== INFORMATION GIVEN

-- ==== Sys2Proof/Laws/Port.lean ====
section
/-! SUPPORT. What the arbiter and the placing of jobs can do, and what the result of a request can do: the frame lemmas
that every statement about a command rests on. -/

namespace Sys2Proof.Machine

/-! ### Voices that differ in the pending refill only -/

theorem voiceAlike_refl (v : Fin 24) (s : State) : voiceAlike v s s := rfl

theorem voicesAlike_refl (s : State) : voicesAlike s s := fun _ => rfl

theorem voicesAlike.trans {s t u : State} (h : voicesAlike s t) (h' : voicesAlike t u) : voicesAlike s u := by
  intro v
  have a := h v
  have b := h' v
  rw [← b] at a
  exact a

/-- What alike voices share. -/
theorem voicesAlike.content {s t : State} (h : voicesAlike s t) (v : Fin 24) : (t.voice v).content = (s.voice v).content := by
  have := congrArg Voice.content (h v); exact this

theorem voicesAlike.claimNo {s t : State} (h : voicesAlike s t) (v : Fin 24) : (t.voice v).claimNo = (s.voice v).claimNo := by
  have := congrArg Voice.claimNo (h v); exact this

theorem voicesAlike.lastEnd {s t : State} (h : voicesAlike s t) (v : Fin 24) : (t.voice v).lastEnd = (s.voice v).lastEnd := by
  have := congrArg Voice.lastEnd (h v); exact this

theorem voicesAlike.head {s t : State} (h : voicesAlike s t) (v : Fin 24) : (t.voice v).head = (s.voice v).head := by
  have := congrArg Voice.head (h v); exact this

theorem voicesAlike.stream {s t : State} (h : voicesAlike s t) (v : Fin 24) : (t.voice v).stream = (s.voice v).stream := by
  have := congrArg Voice.stream (h v); exact this

theorem voicesAlike.fetchPosition {s t : State} (h : voicesAlike s t) (v : Fin 24) :
    (t.voice v).fetchPosition = (s.voice v).fetchPosition := by
  have := congrArg Voice.fetchPosition (h v); exact this

theorem voicesAlike.feeding {s t : State} (h : voicesAlike s t) (v : Fin 24) : (t.voice v).feeding = (s.voice v).feeding := by
  have := congrArg Voice.feeding (h v); exact this

theorem voicesAlike_of_voices {s t : State} (h : t.voices = s.voices) : voicesAlike s t := fun v => by
  rw [voice_of_voices h]

/-! ### States that differ in the port and pending refills only -/

theorem portOnly_refl (s : State) : portOnly s s := ⟨rfl, voicesAlike_refl s⟩

theorem portOnly.trans {s t u : State} (h : portOnly s t) (h' : portOnly t u) : portOnly s u := by
  refine ⟨?_, h.2.trans h'.2⟩
  have a := h.1
  rw [← h'.1] at a
  exact a

theorem portOnly_port (s : State) (p : Port) : portOnly s { s with port := p } := ⟨rfl, fun _ => rfl⟩

theorem portOnly_voice (v : Fin 24) (b : Bool) (s : State) : portOnly s (setVoice v { s.voice v with refillPending := b } s) := by
  refine ⟨rfl, fun w => ?_⟩
  rw [setVoice_at]; split
  · next e => subst e; rfl
  · rfl

theorem portOnly_place (j : Job) (s : State) : portOnly s (place j s) := ⟨rfl, fun _ => rfl⟩

theorem portOnly.clock {s t : State} (h : portOnly s t) : t.clock = s.clock := by
  have := congrArg State.clock h.1; exact this
theorem portOnly.regs {s t : State} (h : portOnly s t) : t.regs = s.regs := by
  have := congrArg State.regs h.1; exact this
theorem portOnly.slate {s t : State} (h : portOnly s t) : t.slate = s.slate := by
  have := congrArg State.slate h.1; exact this
theorem portOnly.resolver {s t : State} (h : portOnly s t) : t.resolver = s.resolver := by
  have := congrArg State.resolver h.1; exact this
theorem portOnly.startOrder {s t : State} (h : portOnly s t) : t.startOrder = s.startOrder := by
  have := congrArg State.startOrder h.1; exact this
theorem portOnly.schedule {s t : State} (h : portOnly s t) : t.schedule = s.schedule := by
  have := congrArg State.schedule h.1; exact this
theorem portOnly.trigger {s t : State} (h : portOnly s t) : t.trigger = s.trigger := by
  have := congrArg State.trigger h.1; exact this
theorem portOnly.cache {s t : State} (h : portOnly s t) : t.cache = s.cache := by
  have := congrArg State.cache h.1; exact this
theorem portOnly.mix {s t : State} (h : portOnly s t) : t.mix = s.mix := by
  have := congrArg State.mix h.1; exact this
theorem portOnly.run {s t : State} (h : portOnly s t) : t.run = s.run := by
  have := congrArg State.run h.1; exact this
theorem portOnly.tally {s t : State} (h : portOnly s t) : t.tally = s.tally := by
  have := congrArg State.tally h.1; exact this
theorem portOnly.reports {s t : State} (h : portOnly s t) : t.reports = s.reports := by
  have := congrArg State.reports h.1; exact this
theorem portOnly.fault {s t : State} (h : portOnly s t) : t.fault = s.fault := by
  have := congrArg State.fault h.1; exact this
theorem portOnly.mem {s t : State} (h : portOnly s t) : t.mem = s.mem := by
  have := congrArg State.mem h.1; exact this
theorem portOnly.free {s t : State} (h : portOnly s t) : t.free = s.free := by
  have := congrArg State.free h.1; exact this
theorem portOnly.pending {s t : State} (h : portOnly s t) : t.pending = s.pending := by
  have := congrArg State.pending h.1; exact this

theorem portOnly.rest {s t : State} (h : portOnly s t) : t.rest = s.rest := by
  unfold State.rest
  rw [h.clock, h.regs, h.slate, h.resolver, h.schedule, h.trigger, h.cache, h.mix, h.run, h.tally, h.reports, h.mem,
    h.pending]

theorem portOnly.slotAt {s t : State} (h : portOnly s t) (i : Nat) : slotAt i t = slotAt i s := by
  unfold Machine.slotAt; rw [h.slate]

theorem portOnly.resultOf {s t : State} (h : portOnly s t) (i : Nat) : resultOf i t = resultOf i s := by
  unfold Machine.resultOf; rw [h.slotAt]

theorem portOnly.awaiting {s t : State} (h : portOnly s t) {i : Nat} (a : awaiting i s) : awaiting i t := by
  unfold Machine.awaiting at *; rw [h.slotAt]; exact a

/-! ### The arbiter (R139) -/

/-- A voice record that differs in the pending refill only makes the same jobs stale. -/
theorem refillStale_alike {s t : State} (h : voicesAlike s t) (j : Job) : refillStale t j = refillStale s j := by
  unfold refillStale; split
  · rw [h.feeding]
  · rfl

theorem headStale_alike {s t : State} (h : voicesAlike s t) (j : Job) : headStale t j = headStale s j := by
  unfold headStale; split
  · rw [h.claimNo, h.content]
  · rfl

theorem refillKey_alike {s t : State} (h : voicesAlike s t) (j : Job) : refillKey t j = refillKey s j := by
  unfold refillKey; split
  · rw [h.stream]
  · rfl

theorem portOnly_dropRefill (j : Job) (s : State) : portOnly s (dropRefill j s) := by
  unfold dropRefill; dsimp only; split
  · exact (portOnly_port s _).trans (portOnly_voice _ _ _)
  · exact portOnly_port s _

theorem portOnly_takeRefill (n : Nat) : ∀ s, portOnly s (takeRefill n s).2 := by
  induction n with
  | zero => intro s; exact portOnly_refl s
  | succ n ih =>
    intro s; unfold takeRefill; split
    · exact portOnly_refl s
    · split
      · exact (portOnly_dropRefill _ s).trans (ih _)
      · exact portOnly_port s _

theorem portOnly_takeNext (s : State) : portOnly s (takeNext s) := by
  have h := portOnly_takeRefill s.port.refill.length s
  unfold takeNext
  split
  · next h' => rw [h'] at h; exact h.trans (portOnly_port _ _)
  · next h' =>
    rw [h'] at h
    dsimp only at h ⊢
    repeat' split
    all_goals exact h.trans (portOnly_port _ _)

/-- The arbiter changes the port, and the pending refill of voices whose stale refills it removes. -/
theorem portOnly_arbitrate (s : State) : portOnly s (arbitrate s) := by
  unfold arbitrate; split
  · exact portOnly_refl s
  · exact portOnly_takeNext s

theorem firstRefill_mem (s : State) {l : List Job} {j : Job} (h : firstRefill s l = some j) : j ∈ l := by
  induction l generalizing j with
  | nil => simp [firstRefill] at h
  | cons a l ih =>
    unfold firstRefill at h; split at h
    · cases h; simp
    · next b hb => split at h <;> cases h; exacts [List.mem_cons_of_mem _ (ih hb), List.mem_cons_self]

/-- The jobs that wait in the classes behind REFILL. -/
def behindRefill (p : Port) : List Job := p.resolver ++ p.house ++ p.head ++ p.scene ++ p.pin

theorem behindRefill_drop (j : Job) (s : State) : behindRefill (dropRefill j s).port = behindRefill s.port := by
  unfold dropRefill; dsimp only; split <;> rfl

theorem takeRefill_keeps (n : Nat) : ∀ (s : State) (j : Job), refillStale s j = false → j ∈ s.port.refill →
    (takeRefill n s).1 = some j ∨ j ∈ (takeRefill n s).2.port.refill := by
  induction n with
  | zero => intro s j _ h; exact .inr h
  | succ n ih =>
    intro s j hs h
    unfold takeRefill; split
    · exact .inr h
    · next b hb =>
      split
      · next hb' =>
        refine ih _ j (by rw [refillStale_alike (portOnly_dropRefill b s).2]; exact hs) ?_
        have : j ≠ b := fun e => by subst e; rw [hs] at hb'; exact Bool.noConfusion hb'
        unfold dropRefill; dsimp only
        have hm := (List.mem_erase_of_ne this).mpr h
        split <;> exact hm
      · by_cases e : j = b
        · subst e; exact .inl rfl
        · exact .inr ((List.mem_erase_of_ne e).mpr h)

theorem behindRefill_take (n : Nat) : ∀ s, behindRefill (takeRefill n s).2.port = behindRefill s.port := by
  induction n with
  | zero => intro s; rfl
  | succ n ih =>
    intro s; unfold takeRefill; split
    · rfl
    · split
      · rw [ih, behindRefill_drop]
      · rfl

theorem atPort_iff (j : Job) (s : State) :
    atPort j s ↔ s.port.inFlight = some j ∨ j ∈ s.port.refill ∨ j ∈ behindRefill s.port := by
  unfold atPort behindRefill; simp only [List.mem_append]; tauto

/-- A job that is not stale stays at the port under the arbiter. -/
theorem atPort_arbitrate {j : Job} {s : State} (h : atPort j s) (hr : refillStale s j = false)
    (hh : headStale s j = false) : atPort j (arbitrate s) := by
  unfold arbitrate
  cases hf : s.port.inFlight with
  | some x => simpa using h
  | none =>
    simp only [Option.isSome_none, Bool.false_eq_true, if_false]
    rw [atPort_iff, hf] at h
    simp only [reduceCtorEq, false_or] at h
    have hv := portOnly_takeRefill s.port.refill.length s
    have hb := behindRefill_take s.port.refill.length s
    have hk := takeRefill_keeps s.port.refill.length s j hr
    unfold takeNext
    split
    · next x u hx =>
      rw [hx] at hv hb hk
      rw [atPort_iff]
      rcases h with h | h
      · rcases hk h with e | e
        · exact .inl e
        · exact .inr (.inl e)
      · right; right; rw [← hb] at h; exact h
    · next u hx =>
      rw [hx] at hv hb hk
      have hh' : headStale u j = false := by rw [headStale_alike hv.2]; exact hh
      have h : j ∈ u.port.refill ∨ j ∈ behindRefill u.port := by
        rcases h with h | h
        · rcases hk h with e | e
          · cases e
          · exact .inl e
        · right; dsimp only at hb; rw [hb]; exact h
      rw [atPort_iff]
      have drop : ∀ l : List Job, j ∈ l → j ∈ l.dropWhile (headStale u) := by
        intro l
        induction l with
        | nil => exact id
        | cons a l ih =>
          intro hm
          rw [List.dropWhile_cons]
          split
          · next ha =>
            rcases List.mem_cons.mp hm with e | e
            · subst e; rw [hh'] at ha; exact Bool.noConfusion ha
            · exact ih e
          · exact hm
      have hd := drop u.port.head
      unfold behindRefill at h ⊢
      simp only [List.mem_append] at h ⊢
      repeat' split
      all_goals (simp only [launch]; simp_all only [List.mem_cons, List.not_mem_nil, Option.some.injEq]; tauto)

/-! ### Placed jobs -/

/-- An idle port has no job (R138). -/
theorem not_atPort_of_idle {s : State} (h : s.port.idle = true) (j : Job) : ¬ atPort j s := by
  unfold Port.idle at h
  simp only [Bool.and_eq_true, Option.isNone_iff_eq_none, List.isEmpty_iff] at h
  obtain ⟨⟨⟨⟨⟨⟨a, b⟩, c⟩, d⟩, e⟩, f⟩, g⟩ := h
  unfold atPort
  rw [a, b, c, d, e, f, g]
  simp

theorem atPort_place_self (j : Job) (s : State) : atPort j (place j s) := by
  unfold atPort place Port.put
  split
  · exact .inl rfl
  · unfold Port.enqueue; dsimp only; cases j.kind.cls <;> simp

theorem atPort_place {j : Job} (k : Job) {s : State} (h : atPort j s) : atPort j (place k s) := by
  unfold place Port.put
  split
  · next e => exact absurd h (not_atPort_of_idle e j)
  · unfold atPort Port.enqueue at *; dsimp only; cases k.kind.cls <;> simp <;> tauto

/-- A job placed and not stale is at the port when the arbiter has acted. -/
theorem atPort_placed (j : Job) (s : State) (hr : refillStale s j = false) (hh : headStale s j = false) :
    atPort j (arbitrate (place j s)) := atPort_arbitrate (atPort_place_self j s) hr hh

/-! ### The port goes on -/

theorem mem_queue_atPort {s : State} {c : JobClass} {j : Job} (h : j ∈ s.port.queue c) : atPort j s := by
  unfold atPort; cases c <;> simp only [Port.queue] at h <;> tauto

theorem atPort_queue (j : Job) (s : State) :
    atPort j s ↔ s.port.inFlight = some j ∨ ∃ c, j ∈ s.port.queue c := by
  constructor
  · rintro (h | h | h | h | h | h | h)
    exacts [.inl h, .inr ⟨.refill, h⟩, .inr ⟨.resolver, h⟩, .inr ⟨.house, h⟩, .inr ⟨.head, h⟩, .inr ⟨.scene, h⟩,
      .inr ⟨.pin, h⟩]
  · rintro (h | ⟨c, h⟩)
    exacts [.inl h, mem_queue_atPort h]

theorem portGoesOn_of_port {new : Job → Prop} {s t : State} (h : t.port = s.port) : portGoesOn new s t := by
  unfold portGoesOn atPort; rw [h]
  exact ⟨rfl, fun _ => id, fun _ => .inl, fun _ => .inl, fun c => ⟨[], by simp, by simp⟩⟩

theorem portGoesOn.mono {new new' : Job → Prop} {s t : State} (h : portGoesOn new s t) (hn : ∀ j, new j → new' j) :
    portGoesOn new' s t := by
  obtain ⟨a, b, c, d, e⟩ := h
  refine ⟨a, b, fun j hj => ?_, fun j hj => (d j hj).imp_right (hn j), fun q => ?_⟩
  · rcases c j hj with h | h | h | ⟨h, k, hk, e⟩
    exacts [.inl h, .inr (.inl h), .inr (.inr (.inl h)), .inr (.inr (.inr ⟨h, k, hn k hk, e⟩))]
  · obtain ⟨l, hl, hs⟩ := e q
    exact ⟨l, fun j hj => hn j (hl j hj), hs⟩

/-- The port goes on through two commands, when the voices are alike through the first. -/
theorem portGoesOn.trans {new : Job → Prop} {s t u : State} (h : portGoesOn new s t) (hv : voicesAlike s t)
    (h' : portGoesOn new t u) : portGoesOn new s u := by
  obtain ⟨a, b, c, d, e⟩ := h
  obtain ⟨a', b', c', d', e'⟩ := h'
  refine ⟨a'.trans a, fun j hj => b' j (b j hj), fun j hj => ?_, fun j hj => ?_, fun q => ?_⟩
  · rcases c j hj with h | h | h | h
    · have := c' j h
      rw [refillStale_alike hv, headStale_alike hv] at this
      exact this
    exacts [.inr (.inl h), .inr (.inr (.inl h)), .inr (.inr (.inr h))]
  · rcases d' j hj with h | h
    exacts [d j h, .inr h]
  · obtain ⟨l, hl, hs⟩ := e q
    obtain ⟨l', hl', hs'⟩ := e' q
    refine ⟨l ++ l', fun j hj => (List.mem_append.mp hj).elim (hl j) (hl' j), hs'.trans ?_⟩
    rw [← List.append_assoc]
    exact hs.append_right l'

====

INSTRUCTIONS FOR THE TASK → Copy out, word for word, the part of the entries above that begins at the line with "have := congrArg State.mix h.1; exact this" and ends at the line with "s.tally := by", including both.

EXERCISE SOLUTION →
  have := congrArg State.mix h.1; exact this
theorem portOnly.run {s t : State} (h : portOnly s t) : t.run = s.run := by
  have := congrArg State.run h.1; exact this
theorem portOnly.tally {s t : State} (h : portOnly s t) : t.tally = s.tally := by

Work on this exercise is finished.